Oktay Yılmaz’ın özünde iyi bir insan olmasına lafım yok ama Bursa’nın en büyük ilçelerinden biri olan Yıldırım’da Belediye Başkanının, ne yaptıklarının ne de söylediklerinin bir karşılığı kalmamaya başladı.
Yakın tarihte  İnegöl’deki 2 Belediye Başkanı Bursa’da Büyükşehir Belediye Başkan Adayı gösterildi.  Osmangazi, Yıldırım ve Nilüfer gibi ilçelerin belediye başkanları ya da ilçe başkanları varken AK Parti’nin son 20 yılda iki Büyükşehir adayını İnegöl’den seçmesi çok konuşulması gereken bir durumdur.
31 Mart’ta Büyükşehir Belediyesi başta olmak üzere, Osmangazi ve çok sayıda ilçeyi muhalefet partilerine kaptıran AK Parti'nin  yine en büyük kalesi Yıldırım ve İnegöl oldu.  Böyle bir konjonktürde Yıldırım Belediye Başkanı Oktay Yılmaz’ın Bursa’yı sallaması gerekirken, “Bana dokunmayan yılan bin yıl yaşasın” misali tavır sergilemesi çok ilginç.
Dün Bursa Büyükşehir Belediye Başkanı Mustafa Bozbey çıktı ve “Burfaş’ın ismi değişebilir” dedi, bu bile gündem oldu.  Ancak Oktay Yılmaz, kendi sorumluluğunun artmasına karşın, varla yok arasında bir yerlerde.
Artık seçmen, siyaseten dokunana, kapısı çalındığında işini gördürene, arandığında cevap verene ve masaya elini vurduğunda ses çıkarana oy veriyor. 
Oktay Yılmaz gibi siyasi bir figür, seçim dönemlerinde neden Büyükşehir Belediye Başkanlığı gibi bir makam için aday gösterilmesi muhtemel kişiler arasında olmadığını sorgulamalı. 

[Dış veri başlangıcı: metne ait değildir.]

/-- No head of a lane with a safe opening becomes closure-lost (R36, R76). -/
theorem SafeOpening.laneBecameLost (hm : s.config.mode = .run) (hs : SafeOpening s { s with engine := e } l) (hl : l < s.l)
    (hfresh : (({ s with engine := e } : State).lane l).phase.freshOpening = true) :
    laneBecameLost s.resolveTable ({ s with engine := e } : State).resolveTable l = false := by
  have hface : ∀ f : Face, ((pairsAt s.resolveTable ({ s with engine := e } : State).resolveTable
      (2 * l + f.code)).any becameLost) = false := by
    intro f
    obtain ⟨hplace, hlane⟩ := faceOfPlace_place l f
    have hcode : f.code < 2 := by cases f <;> decide
    have hrow : ∀ v : State, v.l = s.l → v.n = s.n → v.resolveTable.getD (2 * l + f.code) [] = v.resolveChain l f s.n := by
      intro v hvl hvn
      unfold State.resolveTable
      rw [List.getD_eq_getElem?_getD, List.getElem?_map, List.getElem?_range (by omega), Option.map_some,
        Option.getD_some, hplace, hlane, hvn]
    rw [List.any_eq_false]
    intro p hp hlost
    obtain ⟨j, hj⟩ := List.getElem?_of_mem hp
    rw [pairsAt_getElem, hrow s rfl rfl, hrow { s with engine := e } rfl rfl] at hj
    by_cases hjn : j < s.n
    · have hthen := State.resolveChain_getElem { s with engine := e } l f (Nat.le_refl s.n) hjn
      change (({ s with engine := e } : State).resolveChain l f s.n)[j]? = _ at hthen
      rw [State.resolveChain_getElem s _ _ (Nat.le_refl _) hjn, hthen, Option.map_some, Option.some.injEq] at hj
      subst hj
      obtain ⟨hnew, hold⟩ := Bool.and_eq_true_iff.1 hlost
      have hk : stationAt s.n f (s.n - s.n + j) < s.n := stationAt_lt _ (by omega)
      have hwas := SafeOpening.closureLost (h := ⟨stationAt s.n f (s.n - s.n + j), l, f⟩) hm hs hfresh hk
        (SafeOpening.cascadeFrom hm hs hfresh f (by omega)) hnew
      rw [recHas, hwas] at hold
      cases hold
    · have hnone : (({ s with engine := e } : State).resolveChain l f s.n)[j]? = none :=
        List.getElem?_eq_none (by rw [State.resolveChain_length]; exact Nat.le_of_not_lt hjn)
      rw [hnone] at hj
      cases hj
  unfold Machine.laneBecameLost
  rw [show (2 * l) = 2 * l + Face.a.code from rfl, hface .a, show 2 * l + Face.a.code + 1 = 2 * l + Face.b.code from rfl,
    hface .b]
  rfl

end NoFailure

end Sys2Proof.Machine
end

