/-- A candidate that is applied (R63, R179). -/
theorem candidate_applied {m n : Nat} {new : List Task} (hw : Tab.wf LaneRec.reset s.engine.lanes = true)
    (h : (s.shadowed now).fire plan = (((s.shadowed now).supersede new).scan.raise .scheduleFired, .fired m n))
    (ht : EngineRest s ((s.shadowed now).fire plan).1 t minuteKinds) :
    ((s.shadowed now).fire plan).2 = .fired m n ∧ (s.ticked now).PlanApplied t new ∧
      s.RaisedTimes t .scheduleNotApplied ((s.matching now).length - 1) ∧ s.RaisedTimes t .scheduleFired 1 := by
  rw [h] at ht ⊢
  obtain ⟨hmany, hnone⟩ := shadowed_raised s now
  obtain ⟨a, b, q, hv⟩ := raiseTimes_only (s.ticked now) .scheduleNotApplied ((s.matching now).length - 1)
  have hplan : EngineMove (s.shadowed now) ((s.shadowed now).supersede new).scan [.taskUnsuccessful] :=
    (EngineMove.supersede (by simp) _ new).trans (.scan (by simp) _)
  have hfired : Raises _ (((s.shadowed now).supersede new).scan.raise .scheduleFired) [.scheduleFired] :=
    .raise _ (by simp)
  refine ⟨rfl, planApplied_of ?_ ?_, ?_, ?_⟩
  · refine ht.engine.trans ?_
    show ((s.shadowed now).supersede new).scan.engine = _
    have hmove := EngineMove.raiseTimes (kinds := [.scheduleNotApplied, .taskUnsuccessful]) (s.ticked now)
      (k := .scheduleNotApplied) (by simp) ((s.matching now).length - 1)
    unfold State.shadowed
    rw [hv] at hmove ⊢
    exact supersede_scan_engine (s := s.ticked now) hw hmove new
  · have hmarked : (s.shadowed now).markedTasks = (s.ticked now).markedTasks := by
      unfold State.shadowed; rw [hv]; rfl
    have hrem := (hnone _ (by decide)).after (supersede_raisedTimes (s.shadowed now) new)
    rw [hmarked] at hrem
    exact ht.raisedAtLeast (hfired.keepsAtLeast ((EngineMove.scan (kinds := [.taskUnsuccessful]) (by simp) _).raises.keepsAtLeast
      (hrem.atLeast (Nat.le_refl _)))) (by decide) (by decide)
  · exact ht.raised ((hmany.before (hplan.raises.others _ (by simp))).before (hfired.others _ (by simp))) (by decide) (by decide)
  · exact ht.raised (((hnone _ (by decide)).before (hplan.raises.others _ (by simp))).after (raise_raisedTimes _ _))
      (by decide) (by decide)

end Results

/-- Settles O59. -/
theorem secondTimer : Obligations.SecondTimer := by
  intro s u hg hl hc
  have hlegal := hg.clock u hc
  refine ⟨Time.weekSecond_next hlegal, fun h => ticked_next (hg.settled hl) hl hc h, fun hz hm i plan hn hb => ?_⟩
  obtain ⟨t, ht, htime, hrest, hport, hun⟩ := minute_fires hg hl hc hz hm (matching_last hn hb)
  refine ⟨t, _, ht, htime, rfl, rfl, rfl, fun j => ?_, matching_pairwise s u.next, hrest.store.1, hrest.store.2.1,
    hrest.resolver, hrest.lamps, hrest.link, hport, hun, hrest.flags, ?_⟩
  · simp only [List.mem_map, Prod.exists, exists_and_right, exists_eq_right, mem_matching]
    rfl
  · have hlen : ((s.matching u.next).map Prod.fst).length = (s.matching u.next).length := List.length_map ..
    dsimp only
    rw [hlen]
    have hsil := shadowed_suppressed s u.next
    refine ⟨fun h => candidate_not_applied (fire_silenced (hsil.2 h)) hrest, fun h => ?_⟩
    have hfree : (s.shadowed u.next).suppressed = false := Bool.eq_false_iff.2 fun hc => h (hsil.1 hc)
    refine ⟨fun hdup => ?_, fun hno hfull => ?_, fun hno hfit => ?_⟩
    · obtain ⟨l, hsel⟩ := shadowed_duplicate hdup
      exact candidate_not_applied (fire_duplicate hfree hsel) hrest
    · obtain ⟨j, m, hsel⟩ := shadowed_full hno hfull
      exact candidate_not_applied (fire_full hfree hsel) hrest
    · exact candidate_applied hg.lanes_wf (fire_applied hfree (shadowed_applies hno hfit)) hrest

end Sys2Proof.Machine
end

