-- ==== Sys2Proof/Proofs/GoodAnswers.lean ====
section
/-! PROOFS. The event of a good SAMPLE answer (O53). -/

namespace Sys2Proof.Machine

/-- A good answer has ended its exchange and been taken (R153, R155). -/
def State.answered (s : State) (e : LinkEnd) (k : Nat) (f : SampleFrame) : State := (s.endExchange e).takeAnswer e k f

/-- A good answer cuts its station, were it not CUT already (R160). -/
def State.cutBy (s : State) (e : LinkEnd) (k : Nat) (f : SampleFrame) : Bool := (s.endExchange e).asksCut e k f

section Ended

variable (s : State) (e : LinkEnd)

theorem State.endExchange_frame : s.endExchange e = { s with link := (s.endExchange e).link } := by
  cases e <;> rfl

@[simp] theorem State.endExchange_stations : (s.endExchange e).link.stations = s.link.stations := by cases e <;> rfl
@[simp] theorem State.endExchange_station (k : Nat) : (s.endExchange e).station k = s.station k := State.setPoller_station ..
@[simp] theorem State.endExchange_n : (s.endExchange e).n = s.n := by rw [State.endExchange_frame]; rfl
@[simp] theorem State.endExchange_l : (s.endExchange e).l = s.l := by rw [State.endExchange_frame]; rfl
@[simp] theorem State.endExchange_sigs : (s.endExchange e).sigs = s.sigs := by rw [State.endExchange_frame]
@[simp] theorem State.endExchange_resolver : (s.endExchange e).resolver = s.resolver := by rw [State.endExchange_frame]
@[simp] theorem State.endExchange_lamps : (s.endExchange e).lamps = s.lamps := by rw [State.endExchange_frame]
@[simp] theorem State.endExchange_attn : (s.endExchange e).attn = s.attn := by rw [State.endExchange_frame]

end Ended

/-- The section has at most 16 stations (R1). -/
theorem State.Good.n_le {s : State} (h : s.Good) : s.n ≤ 16 := by
  obtain ⟨himage, -⟩ := h.config
  obtain ⟨ht, -⟩ := (ConfigImage.legal_iff _).1 himage
  change s.config.records.tunnel.legal = true at ht
  simp only [Tunnel.legal, Bool.and_eq_true, and_assoc] at ht
  obtain ⟨h1, -⟩ := ht
  show s.config.records.tunnel.n ≤ 16
  split at h1
  · simp only [Bool.and_eq_true, within_iff] at h1; omega
  · simp only [Bool.and_eq_true, beq_iff_eq] at h1; omega

section Answered

variable {s : State} {e : LinkEnd} {k : Nat} {f : SampleFrame}

theorem State.answered_link (s : State) (e : LinkEnd) (k : Nat) (f : SampleFrame) : LinkStep answerKinds s (s.answered e k f) :=
  (LinkStep.endExchange s e).trans (.takeAnswer _ e k f)

/-- What the answer raises after its exchange has ended, it raises in the event. -/
theorem State.answered_raised {a : AttnKind} {n : Nat} (h : (s.endExchange e).RaisedTimes (s.answered e k f) a n) :
    s.RaisedTimes (s.answered e k f) a n := State.RaisedTimes.after (.of_attn (s.endExchange_attn e)) h

/-- A driver's SAMPLE frame that answers the exchange in flight is taken, and the event ends (R149, R155). -/
theorem exec_gantryAnswer {x : Exchange} (hg : s.Good) (hlive : s.live = true) (hx : (s.poller e).exchange = some x)
    (hrx : (s.poller e).rx = .hunting) (hk : x.station < s.n) (hlen : f.records.length = 2 * s.l)
    (hr : ∀ r ∈ f.records, r.sendable) :
    exec (.gantryAnswer e (sampleFrame x.station f).octets) s = .next (settle s (s.answered e x.station f)) := by
  have hn := hg.n_le
  have htaken : s.gantryOctets e (sampleFrame x.station f).octets = s.answered e x.station f :=
    gantryOctets_sample hx hrx (by omega) hg.l_le hlen hr
  show event s (fun s => s.gantryOctets e (sampleFrame x.station f).octets) = _
  unfold event answer
  rw [if_pos hlive]
  dsimp only
  rw [htaken]

/-- The answer leaves the exchange over, and its end hunting (R145, R153). -/
theorem State.endExchange_poller (s : State) (e : LinkEnd) : (s.endExchange e).poller e =
    { s.poller e with exchange := none, answerTimer := none } := State.setPoller_poller ..

variable (hg : s.Good)
include hg

theorem State.answered_stations : Tab.wf (StationRec.reset .west) (s.answered e k f).link.stations = true :=
  (s.answered_link e k f).stations hg.stations_wf

theorem State.answered_station (j : Nat) : (s.answered e k f).station j =
    if j = k then (s.station k).taken e (homeEnd s.n k) f.supplyOpen (s.cutBy e k f) else s.station j := by
  have hall := State.takeAnswer_station (u := s.endExchange e) (e := e) (k := k) (f := f)
    (by simpa using hg.l_le) (by simpa using hg.stations_wf) j
  simp only [State.endExchange_station, State.endExchange_n] at hall
  exact hall

/-! ### The end of the event -/

theorem State.answered_pollerStep : PollerStep (s.answered e k f) (settle s (s.answered e k f)) :=
  settle_pollerStep _ _ (State.answered_stations hg)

Çünkü son 30 yılda Bursa Büyükşehir Belediye Başkanları hep ilçe belediye başkanlarından çıktı. Bu bile başlı başına ne demek istediğimin bir kanıtıdır. 
Yıldırım ilçesi dediğimiz yer öylesine bir yer değildir. Başkentlik yapmış Bursa’nın merkez üslerinden biridir. Belki de Bursa’nın ilçeleri bir vücutsa Yıldırım kalbidir. Ancak Bursa’nın kalbi eskisi sağlıklı atmıyor.
Bütün tarihi dokuların betonlarla  etrafının kapatıldığı, doğru düzgün yeşil alanının kalmadığı, yapılaşmanın sağlıklı olmadığı, depreme dayanıksız binaların diğer ilçelere oranla daha fazla olduğu bölgelerden biri.
Gerekirse bir Belediye Başkanı elindeki gücü kullanarak vuracak, kıracak, parçalayacak ve yenisini yapacak. Bir Belediye Başkanı meydan okuyacak. Haykıracak gerekirse  dikilecek.
Şu ana kadar yapılanları büyük gören belediye başkanları hep tarihten silindi. Daha büyük düşünmeyenler için siyaset acımasız bir mecradır. Bugün Ankara’ya bakarsanız ne demek istediğimi anlarsınız.